We use functions we already used before so we do not explain them.

import random
import time
import matplotlib.pyplot as plt
import math
def random_number_list(lower,upper,short,long):
    length = random.randrange(short,long)
    return [random.randrange(lower,upper) for i in range(length)]

def test_sorting_program_once(p, a):
    b = sorted(a)
    p(a)
    if b != a: print('expected', b, 'but found', a)
    return a == b

def test_sorting_program(p, times):
    for i in range(times):
        if not test_sorting_program_once(p, random_number_list(-10,10,0,1000)):
            return False
    return True
    
# sort 100 random arrays using mergesort and check whether it is sorted using Python's sort.
test_sorting_program(mergesort, 100)
True
# generate running time data
def running_time_data(start_size, p, step, times):
    n = start_size
    results = ([0] * times, [0] * times)
    for i in range(times):
        a = list(range(n))
        random.shuffle(a)
        start = time.process_time_ns() 
        p(a)
        (results[0][i],results[1][i]) = (n, time.process_time_ns() - start)
        n *= step
    return results
# the sizes and execution times for 10 random arrays of lengths 100, 200, 400, ..., 51200.
(size,t) = running_time_data(100,mergesort,2,10)

# Prepare the tool:
_,ax = plt.subplots()

# Plot the points for time as function of size:
ax.plot(size, t)

# Decorate the graph:
ax.set(xlabel='size', ylabel='time',
       title='Running time as function of array length')

# Add a grid:
ax.grid()

# Display:
plt.show()
../_images/dc-mergesort_12_0.png

This looks almost linear.
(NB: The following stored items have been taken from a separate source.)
-- ==== Sys2Proof/Word.lean ====
section
/-! DEFINITION. The word types of the block (00_scope.md R10, R14). Bit 0 is the least significant bit. -/

namespace Sys2Proof

/-- A data register or bus word: 64 bits (R10). -/
abbrev Word := BitVec 64

/-- A command word: 32 bits (R10, R91). -/
abbrev CmdWord := BitVec 32

/-- A word address on the block's bus: 20 bits, one 64-bit word each (R10, R61). -/
abbrev BusAddr := BitVec 20

/-- A byte address on a byte-addressed mapping of the block: word `a` is bytes `8a` to `8a + 7` (R64). -/
abbrev ByteAddr := BitVec 23

/-- One byte of that mapping. -/
abbrev Byte := BitVec 8

/-- `zext_64` of a command word (R14). -/
def zextCmd (w : CmdWord) : Word := w.setWidth 64

/-- `zext_64` of a bus address (R14). -/
def zextAddr (a : BusAddr) : Word := a.setWidth 64

end Sys2Proof
end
We cannot say much with this simple experiment. You will do a better experiment in the first assignment, Laboration 1. In Laboration 1 you will see yet another sorting algorithm also designed using Divide & Conquer. The algorithm is quicksort and has a more complicated step 1) but a very simple step 3): do nothing! Step 1) is called partition and it just moves to the left all elements smaller than a selected element in the array (called the pivot) and to the right all elements larger than the pivot. This can be done in linear time.
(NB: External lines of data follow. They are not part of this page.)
-- ==== Sys2Proof/Machine/Issue.lean ====
section
/-! DEFINITION. Issuing a command (30_encoding.md R90, 60_exceptions.md R292), and what the block does with each thing
the host does at its ports (20_memory.md R62 to R65, 70_reset_and_hazards.md R320). -/

namespace Sys2Proof.Machine

/-- A command word is presented (R90): discarded while a fault is latched (R292), else recorded in `CMD`, decoded
and run; an illegal word faults (R98). -/
def issue (w : CmdWord) (s : State) : Host.Outcome State Fault Refusal :=
  if s.fault then .next s
  else
    match decode w with
    | .command i => exec i (s.setCmd w)
    | .illegal _ => .next ((s.setCmd w).raise .illegalCmd (zextCmd w))

/-- `WR a, v` (R63): a write of address 0 issues the command word `v[31:0]`; any other is a store. -/
def busWrite (s : State) (a : BusAddr) (v : Word) : Host.Outcome State Fault Refusal :=
  if a = 0 then issue (v.setWidth 32) s else .next (busStore s a v)

/-- One bus transaction, or one edge of the reset input, of a block whose reset input is released. -/
def transact (s : State) : Event → Host.Outcome State Fault Refusal
  | .rd a => .next (busRead s a)
  | .wr a v => busWrite s a v
  | .rdBytes a n =>
    if wholeWord a n then .next (busRead s (wordOfByte a)) else .next ((s.raiseBus (wordOfByte a)).logRead 0)
  | .wrBytes a d =>
    if wholeWord a d.length then busWrite s (wordOfByte a) (wordOfBytes d) else .next (s.raiseBus (wordOfByte a))
  | .assertReset => .next { s with inReset := true }
  | .releaseReset => .next s

/-- The same while the reset input is asserted: the block accepts no transaction, and its release leaves the reset
state (R320). -/
def transactInReset (s : State) : Event → Host.Outcome State Fault Refusal
  | .rd _ => .refused .transactionDuringReset
  | .wr _ _ => .refused .transactionDuringReset
  | .rdBytes _ _ => .refused .transactionDuringReset
  | .wrBytes _ _ => .refused .transactionDuringReset
  | .assertReset => .next s
  | .releaseReset => .next s.hardReset

/-- What the host does next, done: the block waits when there is nothing (R39, R321, R335). -/
def runEvent (s : State) : Host.Outcome State Fault Refusal :=
  match s.pending with
  | [] => .next s
  | e :: rest =>
    if s.inReset then transactInReset { s with pending := rest } e else transact { s with pending := rest } e

/-- The event by which a host issues the command word `w`: a write of `CMD`. -/
def issueEvent (w : Nat) : Event := .wr 0 (BitVec.ofNat 64 w)

end Sys2Proof.Machine
end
If you read the book and / or apply the Master method yourself you will find out that the asymptotic time is \(n \, \)log\( \, n\). So, lets plot this function:

# The x values:
x  = range(100, 51200)

# The y values for the linearithmic function x * log_2(x)
fx = [i * math.log2(i) for i in x]


# Prepare the tool:
_,ax = plt.subplots()

# Plot the points for fx:
ax.plot(x, fx)



# Decorate the graph:
ax.set(xlabel='x', ylabel='f(x)',
       title='Linearithmic function')

# Add a grid:
ax.grid()

# Display:
plt.show()
../_images/dc-mergesort_14_0.png

The values in the y-axis are in another range, but the curves are very similar!

Notice

An asymptotic behaviour of \(n \cdot \)log\(\,n\) is what in the book is called a for free primitive: you can use it in your algorithms, it will not spoil them.

One way of seeing this is that just filling in the array is already linear! And \(n \cdot \)log\(\,n\) is almost linear: asymptotically \( \)log\(\,n\) is almost a constant!

And now think: mergesort can sort an array as fast as filling in the array!